Input data section start

-- ==== Sys2Proof/Laws/Meanings.lean ====
section
/-! SUPPORT. How the parts of a meaning evaluate: sequencing, the current hart, checks, traps and retirement; and what
taking a trap and leaving a handler do. -/

namespace Sys2Proof.Machine

/-! ## Sequencing -/

theorem run_ok {m : M Unit} {s t : State} {a : Unit} (h : m s = .ok a t) : run m s = .next t := by
  simp only [run, h]

theorem run_error {m : M Unit} {s t : State} {e : Unit} (h : m s = .error e t) : run m s = .next t := by
  simp only [run, h]

/-- A meaning always answers a next state. -/
theorem run_next (m : M Unit) (s : State) : ∃ t, run m s = .next t := by
  unfold run
  split <;> exact ⟨_, rfl⟩

theorem bind_ok {α β : Type} {m : M α} {f : α → M β} {s t : State} {a : α} (h : m s = .ok a t) :
    (m >>= f) s = f a t := by
  simp only [bind, EStateM.bind, h]

theorem bind_error {α β : Type} {m : M α} {f : α → M β} {s t : State} {e : Unit} (h : m s = .error e t) :
    (m >>= f) s = .error e t := by
  simp only [bind, EStateM.bind, h]

/-- A sequence that answers went through its first part. -/
theorem bind_eq_ok {α β : Type} {m : M α} {f : α → M β} {s t : State} {b : β} (h : (m >>= f) s = .ok b t) :
    ∃ a u, m s = .ok a u ∧ f a u = .ok b t := by
  simp only [bind, EStateM.bind] at h
  split at h
  · rename_i a u e; exact ⟨a, u, e, h⟩
  · cases h

@[simp] theorem pure_eval {α : Type} (a : α) (s : State) : (pure a : M α) s = .ok a s := rfl
@[simp] theorem hart_eval (s : State) : hart s = .ok s.hart s := rfl
@[simp] theorem get_eval (s : State) : (get : M State) s = .ok s s := rfl
@[simp] theorem set_eval (s t : State) : (set t : M PUnit) s = .ok ⟨⟩ t := rfl
@[simp] theorem modify_eval (f : State → State) (s : State) : (modify f : M PUnit) s = .ok ⟨⟩ (f s) := rfl
@[simp] theorem onHart_eval (f : Hart → Hart) (s : State) : onHart f s = .ok ⟨⟩ (s.onHart f) := rfl
@[simp] theorem retire_eval (s : State) : retire s = .ok ⟨⟩ (s.onHart Hart.retire) := rfl
@[simp] theorem endHere_eval {α : Type} (s : State) : (endHere : M α) s = .error () s := rfl

@[simp] theorem hart_bind {α : Type} (f : Hart → M α) (s : State) : (hart >>= f) s = f s.hart s := rfl
@[simp] theorem get_bind {α : Type} (f : State → M α) (s : State) : (get >>= f) s = f s s := rfl
@[simp] theorem set_bind {α : Type} (t : State) (f : PUnit → M α) (s : State) : (set t >>= f) s = f ⟨⟩ t := rfl
@[simp] theorem modify_bind {α : Type} (g : State → State) (f : PUnit → M α) (s : State) :
    (modify g >>= f) s = f ⟨⟩ (g s) := rfl
@[simp] theorem onHart_bind {α : Type} (g : Hart → Hart) (f : Unit → M α) (s : State) :
    (onHart g >>= f) s = f ⟨⟩ (s.onHart g) := rfl
@[simp] theorem pure_bind_eval {α β : Type} (a : α) (f : α → M β) (s : State) : ((pure a : M α) >>= f) s = f a s := rfl
@[simp] theorem endHere_bind {α β : Type} (f : α → M β) (s : State) : ((endHere : M α) >>= f) s = .error () s := rfl

/-! ## Traps and checks -/

@[simp] theorem trap_eval {α : Type} (acc : BitVec 4) (code : BitVec 8) (tval : Word) (s : State) :
    (trap acc code tval : M α) s = .error () (s.takeTrap false acc code tval) := rfl

@[simp] theorem trapWord_eval {α : Type} (code : BitVec 8) (s : State) :
    (trapWord code : M α) s = .error () (s.takeTrap false 0 code (s.hart.word.setWidth 64)) := rfl

@[simp] theorem illegal_eval {α : Type} (s : State) :
    (illegal : M α) s = .error () (s.takeTrap false 0 0x05 (s.hart.word.setWidth 64)) := rfl

@[simp] theorem require_true (s : State) : require true s = .ok () s := rfl
@[simp] theorem require_false (s : State) :
    require false s = .error () (s.takeTrap false 0 0x05 (s.hart.word.setWidth 64)) := rfl

theorem require_of {b : Bool} (h : b = true) (s : State) : require b s = .ok () s := by subst h; rfl

/-- The privilege check passes at its level and above. -/
theorem requirePriv_of {p : Priv} {s : State} (h : ¬ s.hart.priv.code < p.code) :
    requirePriv p s = .ok () s := by
  simp only [requirePriv, hart_bind, h, if_false]
  rfl

/-- Below its level the check takes the privilege trap. -/
theorem requirePriv_below {p : Priv} {s : State} (h : s.hart.priv.code < p.code) :
    requirePriv p s = .error () (s.takeTrap false 0 0x06 (s.hart.word.setWidth 64)) := by
  simp only [requirePriv, hart_bind, h, if_true, trapWord_eval]

theorem typeState_of {s : State} {t : TypeState} (h : s.hart.vtype = some t) : typeState s = .ok t s := by
  simp only [typeState, hart_bind, h]
  rfl

theorem vectorModeOnly_of {s : State} (h : s.hart.mode = none) : vectorModeOnly s = .ok () s := by
  simp only [vectorModeOnly, hart_bind, h]
  rfl

/-! ## Taking a trap (R328) -/

/-- Where an entry goes and what it saves, at the firmware vector. -/
theorem Hart.enter_firmware {h : Hart} {intr : Bool} {acc : BitVec 4} {code : BitVec 8} {tval : Word}
    (hf : h.toFirmware intr code = true) :
    (h.enter intr acc code tval).pc = h.fvec ++ 0#2 ∧ (h.enter intr acc code tval).priv = .firmware ∧
      (h.enter intr acc code tval).fw = h.bankAt h.fw (causeWord intr acc code) tval ∧
      (h.enter intr acc code tval).sup = h.sup := by
  simp [Hart.enter, hf]

/-- Where an entry goes and what it saves, at the supervisor vector. -/
theorem Hart.enter_supervisor {h : Hart} {intr : Bool} {acc : BitVec 4} {code : BitVec 8} {tval : Word}
    (hf : h.toFirmware intr code = false) :
    (h.enter intr acc code tval).pc = h.trapvec ++ 0#2 ∧ (h.enter intr acc code tval).priv = .supervisor ∧
      (h.enter intr acc code tval).sup = h.bankAt h.sup (causeWord intr acc code) tval ∧
      (h.enter intr acc code tval).fw = h.fw := by
  simp [Hart.enter, hf]

/-- What every entry leaves of the hart. -/
theorem Hart.enter_frame (h : Hart) (intr : Bool) (acc : BitVec 4) (code : BitVec 8) (tval : Word) :
    (h.enter intr acc code tval).x = h.x ∧ (h.enter intr acc code tval).v = h.v ∧
      (h.enter intr acc code tval).m = h.m ∧ (h.enter intr acc code tval).instret = h.instret ∧
      (h.enter intr acc code tval).gated = false ∧ (h.enter intr acc code tval).vprog = 0 ∧
      (h.enter intr acc code tval).wake = none ∧ (h.enter intr acc code tval).wait = none ∧
      (h.enter intr acc code tval).fate = .trapped := by
  unfold Hart.enter
  split <;> exact ⟨rfl, rfl, rfl, rfl, rfl, rfl, rfl, rfl, rfl⟩

/-- A record of the trace changes memory, the cores and everything of the hart but its debug registers in nothing. -/
theorem State.trace_frame (kind : BitVec 4) (ew : BitVec 3) (a b c : Word) (s : State) :
    ∃ d k, s.trace kind ew a b c = { s with hart := { s.hart with dbg := d }, clusters := k } := by
  unfold State.trace State.traceAt
  dsimp only
  split
  · exact ⟨s.hart.dbg, s.clusters, rfl⟩
  · split
    · exact ⟨_, _, rfl⟩
    · split
      · exact ⟨s.hart.dbg, _, rfl⟩
      · split
        · exact ⟨_, _, rfl⟩
        · exact ⟨_, s.clusters, rfl⟩

/-- Taking a synchronous trap that is neither a migrate trap nor a double one. -/
theorem State.takeTrap_enters {s : State} {acc : BitVec 4} {code : BitVec 8} {tval : Word} (h7 : code ≠ 0x07)
    (hn : (if s.hart.toFirmware false code then s.hart.fw else s.hart.sup).stat.nest = false) :
    ∃ d k, s.takeTrap false acc code tval =
      { s with hart := { s.hart.enter false acc code tval with dbg := d }, clusters := k } := by
  obtain ⟨d, k, e⟩ := State.trace_frame 6 0 (causeWord false acc code) s.hart.pc tval
    (s.onHart (Hart.enter false acc code tval))
  refine ⟨d, k, ?_⟩
  unfold State.takeTrap
  simp only [h7, false_and, if_false, hn, Bool.and_false, Bool.false_eq_true]
  exact e

/-! ## Leaving a handler (R334) -/

/-- TRET puts pc at the saved pc and the level at the saved level. -/
theorem Hart.leave_pc (b : TrapBank) (p : Priv) (h : Hart) :
    (h.leave b p).pc = b.epc ∧ (h.leave b p).priv = p ∧ (h.leave b p).gated = b.stat.pgated ∧
      (h.leave b p).vprog = b.stat.pvprog ∧ (h.leave b p).instret = h.instret + 1 ∧ (h.leave b p).x = h.x := by
  unfold Hart.leave
  dsimp only
  split
  · exact ⟨rfl, rfl, rfl, rfl, rfl, rfl⟩
  · split
    · split
      · exact ⟨rfl, rfl, rfl, rfl, rfl, rfl⟩
      · exact ⟨rfl, rfl, rfl, rfl, rfl, rfl⟩
    · exact ⟨rfl, rfl, rfl, rfl, rfl, rfl⟩

end Sys2Proof.Machine
end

Input data section end

#### Task statement
From the first line of the records through the line with "a t) : run m", retype everything word for word, including both ends.

#### Result
-- ==== Sys2Proof/Laws/Meanings.lean ====
section
/-! SUPPORT. How the parts of a meaning evaluate: sequencing, the current hart, checks, traps and retirement; and what
taking a trap and leaving a handler do. -/

namespace Sys2Proof.Machine

/-! ## Sequencing -/

theorem run_ok {m : M Unit} {s t : State} {a : Unit} (h : m s = .ok a t) : run m s = .next t := by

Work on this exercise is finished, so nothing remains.